Maladies magiques
Dans Aurelion, la maladie magique est le prix d’une école devenue anatomique. La cupidité cristallise, le sang noue la chair, la Mémoire scinde l’identité, le nécros refroidit le corps, le druidisme dissout le mage dans son habitat, et les institutions récoltent ce qui reste.
Quand le prix devient chair
Les maladies magiques d’Aurelion ne sont pas des effets secondaires aléatoires. Elles sont le coût passif d’une école qui continue après que le mage n’est plus capable de la maintenir symbolique. La magie de l’Or réduit la pensée à des comptes et finit par écrire l’or dans la peau et le sang. La pratique du Sang transforme le corps en son propre autel jusqu’à ce que muscle, os et violence deviennent un même mécanisme. Les praticiens de la Mémoire se fragmentent en voix concurrentes et biographies empruntées. Le nécros refroidit le corps vers l’état des restes qu’il commande. Le druidisme efface la frontière entre personne et biome. Le Théâtre remplace l’identité par des rôles. La magie contractuelle couvre corps et parole de clauses jusqu’à ce que le mage devienne un document vivant.
La source décrit neuf formes terminales caractéristiques. Les mages de l’Or souffrent d’une cristallisation de la cupidité parfois rendue par « Mal de Cupidité » : fissures dorées, doigts rigides et pensée réduite au calcul, jusqu’à finir en statue dorée. Les praticiens du Sang développent des « Cordons de Chair », les muscles poussant dans l’os et le saignement devenant permanent avant l’effondrement en Fonction homicide.

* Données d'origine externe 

/-- CHSEND (R175), with what the consumer's check will find in the entry (R36). -/
def chsendBody (transit : Transit) : LoomBody := fun at_ f d =>
  let l := getLoom d at_.tile at_.eng
  match getOp d at_.op with
  | none => (d, .next)
  | some o =>
    let j := f.d.toNat
    let e := o.f (48 + 4 * j) 4
    let word := (l.sreg f.c).toNat
    let n := (l.sreg f.b).toNat
    match bit e 15, getChute d (e % 64) (bits e 11 8) with
    | true, some c =>
      if bits word 15 12 != 0 || bits word 63 56 != 0 then (d, .fault 0x0A 0)
      else if bits e 22 16 ≤ l.sent.getD j 0 then (d, .fault 5 0)
      else if c.slotBytes < n then (d, .fault 6 0)
      else if (c.credits = 0 || queueHeld d (e % 64)) then (d, .wait none (some (16 * (e % 64) + bits e 11 8)))
      else orFault d (sramFault at_.tile (l.sreg f.a).toNat 0 n 1)
        (loomRead at_ (sramBase at_.tile + (l.sreg f.a).toNat) n d fun b d =>
          let stamp := entryStamp at_.op o
          let header := chuteHeader at_.op.ring at_.op.seq.toNat stamp.1 (stamp.2 % 2 ^ 32) (bits word 11 0) (bits word 31 16)
            (bits word 47 32) (bits word 55 48) false n
          let d1 := sendEntry d at_.op { consumer := e % 64, queue := bits e 11 8, header := header, payload := b } transit
          (modLoom d1 at_.tile at_.eng fun l => { l with sent := modAt l.sent j (· + 1) }, .next))
    | _, _ => (d, .fault 4 0)

/-- VLD (Table 6.15). -/
def loomVld : LoomBody := fun at_ f d =>
  let off := (getLoom d at_.tile at_.eng).address f
  loadVector at_ f (fun lo n => sramFault at_.tile off lo n 16) (sramBase at_.tile + off) d
def execVld (tile eng : Nat) (f : LoomFields) (s : State) : Out :=
  act s (running (issueLoom .vld loomVld tile eng f))

/-- VST (Table 6.15). -/
def loomVst : LoomBody := fun at_ f d =>
  let off := (getLoom d at_.tile at_.eng).address f
  storeVector at_ f (fun lo n => sramFault at_.tile off lo n 16) (sramBase at_.tile + off) d
def execVst (tile eng : Nat) (f : LoomFields) (s : State) : Out :=
  act s (running (issueLoom .vst loomVst tile eng f))

/-- VLDF: a typed load of 256 elements (R168). -/
def loomVldf : LoomBody := fun at_ f d =>
  let l := getLoom d at_.tile at_.eng
  let w := (l.sreg f.f).toNat % 65536
  let fmt := fmtOf w
  let off := l.address f
  let sx := (l.sreg f.x).toNat
  let m := l.active f
  let size := fmtBits fmt.code
  if typedWordBad w then (d, .fault 9 0)
  else match laneExtent m with
    | none => (d, .next)
    | some (s, n) =>
      let all := elemSpan size s n
      let blocks := if fmt.mx then (List.range 8).filter fun b => ((laneRuns m).any fun r => r.1 < 32 * b + 32 && 32 * b < r.1 + r.2) else []
      let scaleFault := match blocks.head?, blocks.getLast? with
        | some a, some b => sramFault at_.tile sx a (b + 1 - a) 1
        | _, _ => none
      orFault d ((sramFault at_.tile off all.1 all.2 16).or scaleFault)
        (loomReads at_ (sramBase at_.tile + sx) 8 (blocks.map fun b => (b, 1)) d fun sc d =>
          loomReads at_ (sramBase at_.tile + off) (32 * size) ((laneRuns m).map fun r => elemSpan size r.1 r.2) d fun data d =>
            let lane (i : Nat) : W32 :=
              let v := readVal fmt (unpackElem fmt.code data i) (if fmt.mx then fld sc (i / 32) 1 else 127)
              if intLane w then BitVec.ofNat 32 (convert { code := 11, mx := false, scale := 0 } 0 0 v).pat else toF32 v
            (modLoom d at_.tile at_.eng fun l => l.putV f ((List.range 256).map lane), .next))
def execVldf (tile eng : Nat) (f : LoomFields) (s : State) : Out :=
  act s (running (issueLoom .vldf loomVldf tile eng f))

/-- VSTF: a typed store of 256 elements (R168). -/
def loomVstf : LoomBody := fun at_ f d =>
  let l := getLoom d at_.tile at_.eng
  let w := (l.sreg f.f).toNat % 65536
  if typedWordBad w then (d, .fault 9 0)
  else storeTyped at_ f (l.address f) w (l.sreg f.x).toNat (intLane w) [] d
def execVstf (tile eng : Nat) (f : LoomFields) (s : State) : Out :=
  act s (running (issueLoom .vstf loomVstf tile eng f))

/-- VLDX: four bytes for each lane (Table 6.15). -/
def loomVldx : LoomBody := fun at_ f d =>
  loadLanes at_ ((getLoom d at_.tile at_.eng).laneAddresses f) [] d fun got d =>
    (modLoom d at_.tile at_.eng fun l => l.putV f (lanesOf (fillBuffer 1024 got)), .next)
def execVldx (tile eng : Nat) (f : LoomFields) (s : State) : Out :=
  act s (running (issueLoom .vldx loomVldx tile eng f))

/-- VSTX: four bytes from each lane (R165). -/
def loomVstx : LoomBody := fun at_ f d =>
  let l := getLoom d at_.tile at_.eng
  storeLanes at_ ((l.laneAddresses f).map fun e => (e.2, (l.vreg f.d).getD e.1 0)) d
def execVstx (tile eng : Nat) (f : LoomFields) (s : State) : Out :=
  act s (running (issueLoom .vstx loomVstx tile eng f))

/-- SLD (Table 6.15). -/
def loomSld : LoomBody := fun at_ f d =>
  let off := (getLoom d at_.tile at_.eng).address f
  orFault d (sramFault at_.tile off 0 8 8) (loomRead at_ (sramBase at_.tile + off) 8 d fun b d =>
    (modLoom d at_.tile at_.eng fun l => l.setS f.d (BitVec.ofNat 64 (leNat b)), .next))
def execSld (tile eng : Nat) (f : LoomFields) (s : State) : Out :=
  act s (running (issueLoom .sld loomSld tile eng f))

/-- SST (Table 6.15). -/
def loomSst : LoomBody := fun at_ f d =>
  let l := getLoom d at_.tile at_.eng
  let off := l.address f
  orFault d (sramFault at_.tile off 0 8 8) (loomWrite at_ [(sramBase at_.tile + off, leBytes 8 (l.sreg f.d).toNat)] d)
def execSst (tile eng : Nat) (f : LoomFields) (s : State) : Out :=
  act s (running (issueLoom .sst loomSst tile eng f))

/-- MLD: inactive lanes keep their bits, and only bytes that hold an active lane are checked and read (R156, Tables 6.6 and
6.15). -/
def loomMld : LoomBody := fun at_ f d =>
  let l := getLoom d at_.tile at_.eng
  let off := l.address f
  let bytesOf (s n : Nat) : Nat × Nat := (s / 8, (s + n + 7) / 8 - s / 8)
  match laneExtent (l.active f) with
  | none => (d, .next)
  | some (s, n) => orFault d (sramFault at_.tile off (bytesOf s n).1 (bytesOf s n).2 8)
      (loomReads at_ (sramBase at_.tile + off) 32 ((laneRuns (l.active f)).map fun r => bytesOf r.1 r.2) d fun b d =>
    (modLoom d at_.tile at_.eng fun l =>
      l.setM f.d.toNat ((BitVec.ofNat 256 (leNat b) &&& l.active f) ||| (l.mreg f.d.toNat &&& ~~~(l.active f))), .next))
def execMld (tile eng : Nat) (f : LoomFields) (s : State) : Out :=
  act s (running (issueLoom .mld loomMld tile eng f))

/-- MST: inactive lanes are written as 0 (Tables 6.6 and 6.15). -/
def loomMst : LoomBody := fun at_ f d =>
  let l := getLoom d at_.tile at_.eng
  let off := l.address f
  match sramFault at_.tile off 0 32 8 with
  | some c => if l.active f = 0 then (d, .next) else (d, .fault c 0)
  | none => loomWrite at_ [(sramBase at_.tile + off, leBytes 32 (l.mreg f.d.toNat &&& l.active f).toNat)] d
def execMst (tile eng : Nat) (f : LoomFields) (s : State) : Out :=
  act s (running (issueLoom .mst loomMst tile eng f))

/-- VLDG: from GDDR7 (Table 6.15). -/
def loomVldg : LoomBody := fun at_ f d =>
  let a := (getLoom d at_.tile at_.eng).address f
  loadVector at_ f (fun lo n => gddrFault d a lo n 16) a d
def execVldg (tile eng : Nat) (f : LoomFields) (s : State) : Out :=
  act s (running (issueLoom .vldg loomVldg tile eng f))

/-- VSTG: to GDDR7 (Table 6.15). -/
def loomVstg : LoomBody := fun at_ f d =>
  let a := (getLoom d at_.tile at_.eng).address f
  storeVector at_ f (fun lo n => gddrFault d a lo n 16) a d
def execVstg (tile eng : Nat) (f : LoomFields) (s : State) : Out :=
  act s (running (issueLoom .vstg loomVstg tile eng f))

/-- ACCRD: vector (sA, sB) of a declared set (R142, R173). Of a set whose claim a release has ended meanwhile there is nothing
to read: fault code 0x03, which R173 gives an undeclared one (DESIGN CHOICE, log 106). -/
def loomAccrd : LoomBody := fun at_ f d =>
  let l := getLoom d at_.tile at_.eng
  let e := ((getOp d at_.op).map fun o => o.f (36 + f.c.toNat) 1).getD 0
  let i := (l.sreg f.a).toNat
  let c := (l.sreg f.b).toNat
  match bit e 7, setAt d at_.tile (e % 8) with
  | true, some s =>
    let dims := shapeDims s.shape.toNat
    if dims.1 ≤ i || dims.2 / 256 ≤ c then (d, .fault 3 0)
    else
      let lane (k : Nat) : W32 :=
        let x := s.elem i (256 * c + k)
        if s.fmt = 1 || s.fmt = 2 then toF32 (elemVal s.fmt.toNat false x) else BitVec.ofNat 32 x
      (modLoom d at_.tile at_.eng fun l => l.putV f ((List.range 256).map lane), .next)
  | _, _ => (d, .fault 3 0)
def execAccrd (tile eng : Nat) (f : LoomFields) (s : State) : Out :=
  act s (running (issueLoom .accrd loomAccrd tile eng f))

/-- The take is granted to the asking Loom: the tile's other Loom has no older wait to take from the queue that can be granted,
nor one of the same tick that the pointer puts first (R62, R174). -/
def takeGranted (d : Dev) (a : LoomAt) (q : Nat) (c : Chute) : Bool :=
  let l := getLoom d a.tile a.eng
  let mine := (a.eng, if l.waitIn = some q then l.waitTick else cycle d)
  let other := 1 - a.eng
  match loomExists a.tile other, loomRunning d a.tile other with
  | true, some (m, _) =>
    let lo := getLoom d a.tile other
    if lo.waitIn = some q && (c.takeable m.ring).isSome then
      grant (tgetD d.hub.takePtr q 0) 2 [mine, (other, lo.waitTick)] == some a.eng
    else true
  | _, _ => true

/-- The take is granted: the pointer of the queue's arbiter moves past the winner (R62, R174). -/
def grantTake (d : Dev) (a : LoomAt) (q : Nat) : Dev :=
  let n := if loomExists a.tile 0 then 2 else 1
  { d with hub.takePtr := tputD d.hub.takePtr q ((a.eng + 1) % n) 0 }

/-- CHTAKE (R174). -/
def loomChtake : LoomBody := fun at_ f d =>
  let l := getLoom d at_.tile at_.eng
  match getOp d at_.op with
  | none => (d, .next)
  | some o =>
    let j := f.imm.toNat % 4
    let e := o.f (40 + j) 1
    match bit e 7, getChute d at_.tile (e % 16) with
    | true, some c =>
      if c.depth ≤ l.taken.getD j 0 then (d, .fault 7 0)
      else match c.takeable at_.op.ring with
        | none => (d, .wait (some (16 * at_.tile + e % 16)) none)
        | some x =>
          let q := 16 * at_.tile + e % 16
          if !(takeGranted d at_ q c) then (d, .wait (some q) none)
          else
          let d0 := takeEntry (grantTake d at_ q) at_.tile (e % 16) x.slot at_.op
          let d1 := modLoom d0 at_.tile at_.eng fun l => { l with taken := modAt l.taken j (· + 1) }
          if x.transit then (noteTransitTaken d1 at_.op, .stop stUncorrectable)
          else (modLoom d1 at_.tile at_.eng fun l =>
            l.setS f.d (BitVec.ofNat 64 (c.slotOffset x.slot + 2 ^ 32 * c.headerOffset x.slot)), .next)
    | _, _ => (d, .fault 4 0)
def execChtake (tile eng : Nat) (f : LoomFields) (s : State) : Out :=
  act s (running (issueLoom .chtake loomChtake tile eng f))

/-- CHSEND (R175). -/
def loomChsend : LoomBody := chsendBody .clean
def execChsend (tile eng : Nat) (f : LoomFields) (s : State) : Out :=
  act s (running (issueLoom .chsend loomChsend tile eng f))

/-- CNS.VAL (R172). -/
def loomCnsVal : LoomBody := fun at_ f d =>
  let l := getLoom d at_.tile at_.eng
  match tensorOf (l.sreg f.b) with
  | none => (d, .fault 0x0A 0)
  | some t =>
    let xs := ((l.laneA f).zip (maskLanes (l.active f))).filterMap fun e => if e.2 then some e.1 else none
    (addCensus d at_.op (censusOf f.ty.toNat t xs), .next)
def execCnsVal (tile eng : Nat) (f : LoomFields) (s : State) : Out :=
  act s (running (issueLoom .cnsVal loomCnsVal tile eng f))

/-- CNS.SAT (Table 6.16). -/
def loomCnsSat : LoomBody := fun at_ f d =>
  let l := getLoom d at_.tile at_.eng
  match tensorOf (l.sreg f.b) with
  | none => (d, .fault 0x0A 0)
  | some t => (addCensus d at_.op { tensor := t, saturated := popCount (l.mreg f.a.toNat &&& l.active f) }, .next)
def execCnsSat (tile eng : Nat) (f : LoomFields) (s : State) : Out :=
  act s (running (issueLoom .cnsSat loomCnsSat tile eng f))

/-- CNS.NF (Table 6.16). -/
def loomCnsNf : LoomBody := fun at_ f d =>
  let l := getLoom d at_.tile at_.eng
  match tensorOf (l.sreg f.b) with
  | none => (d, .fault 0x0A 0)
  | some t => (addCensus d at_.op { tensor := t, nonfinite := popCount (l.mreg f.a.toNat &&& l.active f) }, .next)
def execCnsNf (tile eng : Nat) (f : LoomFields) (s : State) : Out :=
  act s (running (issueLoom .cnsNf loomCnsNf tile eng f))

/-- A format word that an update-class instruction does not accept: one that R169 names, or INT32, which the update path leaves
out (R258). -/
def updateWordBad (w : Nat) : Bool := wordRefused w || (fmtOf w).mx || (fmtOf w).code == 0x0B

/-- UCVT (R171). -/
def loomUcvt : LoomBody := fun at_ f d =>
  let l := getLoom d at_.tile at_.eng
  let w := (l.sreg f.b).toNat % 65536
  match tensorOf (l.sreg f.b) with
  | none => (d, .fault 0x0A 0)
  | some t =>
    if updateWordBad w then (d, .fault 9 0)
    else
      let draws := updateDraws d at_ f t (l.sreg f.c)
      let out := (l.laneA f).zipIdx.map fun e => convert (fmtOf w) f.rc.toNat (draws.getD e.2 0) (f32 e.1)
      (modLoom d at_.tile at_.eng fun l =>
        putSat f out (l.active f) (l.putV f (out.map fun c => BitVec.ofNat 32 c.pat)), .next)
def execUcvt (tile eng : Nat) (f : LoomFields) (s : State) : Out :=
  act s (running (issueLoom .ucvt loomUcvt tile eng f))

/-- USTF (R171). -/
def loomUstf : LoomBody := fun at_ f d =>
  let l := getLoom d at_.tile at_.eng
  let w := (l.sreg f.b).toNat % 65536
  match tensorOf (l.sreg f.b) with
  | none => (d, .fault 0x0A 0)
  | some t =>
    if updateWordBad w then (d, .fault 9 0)
    else storeTyped at_ f (l.sreg f.a).toNat w 0 false (updateDraws d at_ f t (l.sreg f.c)) d
def execUstf (tile eng : Nat) (f : LoomFields) (s : State) : Out :=
  act s (running (issueLoom .ustf loomUstf tile eng f))

end Sys2Proof.Machine
end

Les oniriques subissent la Fragmentation et peuvent se dissoudre en théâtre d’ombres. Les praticiens du nécros développent le Froid des Os et peuvent finir en armature squelettique parlante. Les druides connaissent la Dissolution dans mousse, racines et spores ; les scénistes sombrent dans la Psychose des Rôles ; les chanceliers développent la « Ponctuation de l’Âme », où sceaux, formules et encre noire prennent possession du corps et de la parole. Les réceptacles divins subissent la Vessélisation, tandis que les utilisateurs de la Lisière finissent dans la Distorsion et une disparition partielle du monde.
L’horreur devient spécifiquement aurélienne lorsque la société décide que ces états terminaux restent utiles. Gildglade brûle, broie ou transforme les mages ruinés en composants pour les artefacts et le Nœud. L’Empire du Soleil Noir rend les corps défaillants au feu sacrificiel. Les Cités de Tempête noient ou jettent dans les tempêtes les praticiens altérés. La République transforme les organes en sceaux contractuels. La Dynastie de l’Os de Dragon intègre les restes dans sarcophages, trônes et systèmes magiques hérités. Le traitement n’est pas une médecine au sens moderne : c’est élimination, confinement et récupération de ressources gouvernés par la même logique qui a causé la maladie.
Ces pathologies révèlent la règle profonde de la pratique magique : le prix n’est pas une comptabilité extérieure. Il cherche à s’incarner. Une école employée à répétition au-delà des limites personnelles fait ressembler le praticien à la source et au passif à travers lesquels le pouvoir circule. C’est pourquoi les grands mages sont redoutés même lorsqu’ils sont loyaux. Toute institution sait que son plus grand spécialiste peut finir par devenir objet magique, monstre, sanctuaire ou danger. Dans Aurelion, la maîtrise se mesure aussi au temps pendant lequel une personne peut rester reconnaissable tandis que la réalité apprend à utiliser son corps comme infrastructure.